As men and women are born with selfish inclinations, and inherited peculiarities — mutual concession is an essential rule of action in marriage. If this rule is not observed — then strife must surely come. Were we in original purity of soul — or, through observance of divine laws restored to that purity — then no conflicts could arise. Love would be the governing law. In the degree that any individual is so restored, or influenced by the spiritual life in the soul — so far will that individual, even in the case of a woman unhappily married, submit to things unjust and hard to bear, rather than abandon all — trusting by patience, gentleness, and a loving observance of every duty, to lift her husband into a juster perception of the relation they bear to each other. She will give up many innocent things, because his warped or narrow views will not let him regard them as allowable. Nay, she will even submit to arbitrary rule and dictation — rather than grapple with him in a conflict that can only end in perpetual strife, or separation. And what is true of the woman, whose soul is rising out of the dominion of natural evils, is in like manner true of the man. He will bear and forbear — will yield and even submit in much — rather than break the most sacred of all bonds. And all this may be done without any real abandonment of that free will, whose highest office is to reject evil and choose good.
But, where there is no law of spiritual life in the soul, leading to concession for another's good — then let the law of truth in the understanding, which everyone may accept, act as a controlling force, and hold all things in allegiance to higher duties, though the way in which the feet must walk are difficult, often going down into the valley of humiliation.

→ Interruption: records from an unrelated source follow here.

-- ==== Sys2Proof/Certificates/Slice0/Obligations.lean ====
section
/-! DEFINITION. The statements for the provers. Each docstring names the rules of spec/ it formalises. -/

open Sys2Proof Sys2Proof.Machine

/-! ## Encoding (30_encoding.md) -/

/-- Decoding the encoding of a well-formed instruction gives it back, whatever its operands
(30_encoding.md sections 2 and 3). -/
def Obligations.DecodeOfEncode : Prop :=
  ∀ i : Instr, i.wellFormed = true → decode (encode i) = .ok i

/-- Every encoding that decodes is the encoding of the well-formed instruction it decodes to: no two
encodings mean the same, and no bit is ignored (30_encoding.md sections 2, 3 and 4). -/
def Obligations.EncodeOfDecode : Prop :=
  ∀ (c : Code) (i : Instr), decode c = .ok i → encode i = c ∧ i.wellFormed = true

/-- Words written out in the spec decode to what they stand for (95_test_vectors.md section 2.5,
30_encoding.md section 2). -/
def Obligations.SpecWordsDecode : Prop :=
  decodeOp16 0x0180#16 = .ok (.tick true 0x80#8) ∧ decodeOp16 0x000A#16 = .ok (.tick false 0x0A#8) ∧
  decodeOp16 0x4005#16 = .ok (.rdPhys 5#10) ∧ decodeOp16 0x51FF#16 = .ok (.rdChron 511#10) ∧
  decodeOp16 0x53FF#16 = .ok (.rdChron 1023#10) ∧ decodeOp16 0x1000#16 = .ok .clkStop ∧
  decodeOp16 0x8000#16 = .ok .rdHist ∧
  decode (.cmd8 [0x72#8]) = .ok .cmdR ∧
  decode (.cmd8 [0x74#8, 0x31#8, 0x32#8, 0x38#8]) = .ok (.cmdT 0x31#8 0x32#8 0x38#8) ∧
  decode (.cmd8 [0x52#8]) = .ok (.cmdIgn 0x52#8)

/-- The nine rows have the match and mask of R74, no two of them cover one word, and a word decodes
exactly when some row covers it (R74). -/
def Obligations.OneRowCoversEachWord : Prop :=
  op16Rows.map (fun r => (r.mnemonic, r.pat, r.mask)) =
    [("TICK", 0x0000#16, 0xFE00#16), ("CLK_STOP", 0x1000#16, 0xFFFF#16),
     ("CLK_START", 0x2000#16, 0xFFFF#16), ("RD_STATUS", 0x3000#16, 0xFFFF#16),
     ("RD_PHYS", 0x4000#16, 0xFC00#16), ("RD_CHRON", 0x5000#16, 0xFC00#16),
     ("RD_HEAD", 0x6000#16, 0xFFFF#16), ("RD_STOP", 0x7000#16, 0xFFFF#16),
     ("RD_HIST", 0x8000#16, 0xFFFF#16)] ∧
  ∀ w : Word,
    (∀ r ∈ op16Rows, ∀ r' ∈ op16Rows, w &&& r.mask = r.pat → w &&& r'.mask = r'.pat → r = r') ∧
    ((∃ i, decodeOp16 w = .ok i) ↔ ∃ r ∈ op16Rows, w &&& r.mask = r.pat)

/-- Which words are reserved, and that a reserved word sets `refused`, has no other effect, and is
followed by no further step of that agent (R78). -/
def Obligations.ReservedWordsAreRefused : Prop :=
  ∀ w : Word,
    (decodeOp16 w = .error .reservedOp ↔ 9 ≤ w.toNat / 4096) ∧
    (decodeOp16 w = .error .reservedTickBits ↔ w.toNat / 4096 = 0 ∧ w.toNat / 512 % 8 ≠ 0) ∧
    (decodeOp16 w = .error .reservedOperand ↔
      w.toNat / 4096 ∈ [1, 2, 3, 6, 7, 8] ∧ w.toNat % 4096 ≠ 0) ∧
    (decodeOp16 w = .error .reservedIndexBits ↔
      w.toNat / 4096 ∈ [4, 5] ∧ w.toNat / 1024 % 4 ≠ 0) ∧
    (∀ r, decodeOp16 w = .error r →
      r ∈ [Reject.reservedOp, .reservedTickBits, .reservedOperand, .reservedIndexBits] ∧
      ∀ s : State, s.form = .direct → s.refused = false → s.prog[s.dpc]? = some w →
        step s = .next { s with refused := true } ∧
        step { s with refused := true } = .refused .reservedWord)

/-- A command is selected by its first byte; `'t'` takes the three bytes after it whatever they are
(R71). -/
def Obligations.CommandByteSelects : Prop :=
  (∀ rest, decodeCmd8 (0x72#8 :: rest) = .ok (.cmdR, rest)) ∧
  (∀ d0 d1 d2 rest, decodeCmd8 (0x74#8 :: d0 :: d1 :: d2 :: rest) = .ok (.cmdT d0 d1 d2, rest)) ∧
  (∀ (b : Byte) rest, b ≠ 0x72#8 → b ≠ 0x74#8 → decodeCmd8 (b :: rest) = .ok (.cmdIgn b, rest))

/-- The pseudo-instructions expand as R82 says. -/
def Obligations.PseudoInstructionsExpand : Prop :=
  (∀ n s c, (TraceLine.ticks n s c).expand = List.replicate n (.tick c s)) ∧
  (∀ n, (TraceLine.lows n).expand = (TraceLine.ticks n 0#8 false).expand) ∧
  (∀ n, (TraceLine.highs n).expand = (TraceLine.ticks n 0#8 true).expand) ∧
  TraceLine.readwin.expand.length = 1026 ∧
  TraceLine.readwin.expand[0]? = some .clkStop ∧
  (∀ j : Index, TraceLine.readwin.expand[j.toNat + 1]? = some (.rdChron j)) ∧
  TraceLine.readwin.expand[1025]? = some .clkStart

/-! ## Reset and the register view (10_state.md, 70_reset_and_hazards.md) -/

/-- What RESET leaves (R230), for every value of the two OPEN parameters. -/
def Obligations.ResetLeaves : Prop :=
  ∀ h d : Byte, (∃ h' d' : Byte, State.reset = State.resetWith h' d') ∧
    (∀ a : Nat, Memory.read (State.resetWith h d).buf a = none) ∧
    (State.resetWith h d).head = 0#10 ∧ (State.resetWith h d).hist = h ∧
    (State.resetWith h d).st = .idle ∧ (State.resetWith h d).clkEn = true ∧
    (State.resetWith h d).duty = d ∧ (State.resetWith h d).late = 0 ∧
    (State.resetWith h d).cons = .waitCmd ∧ (State.resetWith h d).dpc = 0 ∧
    (State.resetWith h d).rlog = [] ∧ (State.resetWith h d).refused = false ∧
    (State.resetWith h d).unsyncRead = false ∧ (State.resetWith h d).freezeLost = false ∧
    (State.resetWith h d).obsFrozen = false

Madeline was wrong. Both were wrong. False views, stimulated by passion and stubborn self-will — had made a breach between them. Neither had the spirit of concession — but, instead, the spirit of accusation; and there was no angel in their hearts to bridge the widening chasm with love. Jansen had acted with inconsiderate haste, pressing an decree upon his wife while she was yet too blind to see all that she might have seen of duty and prudence, had he dealt with her more tenderly and wisely. And Madeline, with equal haste and lack of regard for her husband's excited state of mind, had set him at defiance. So, in mutual blame — they had been driven asunder.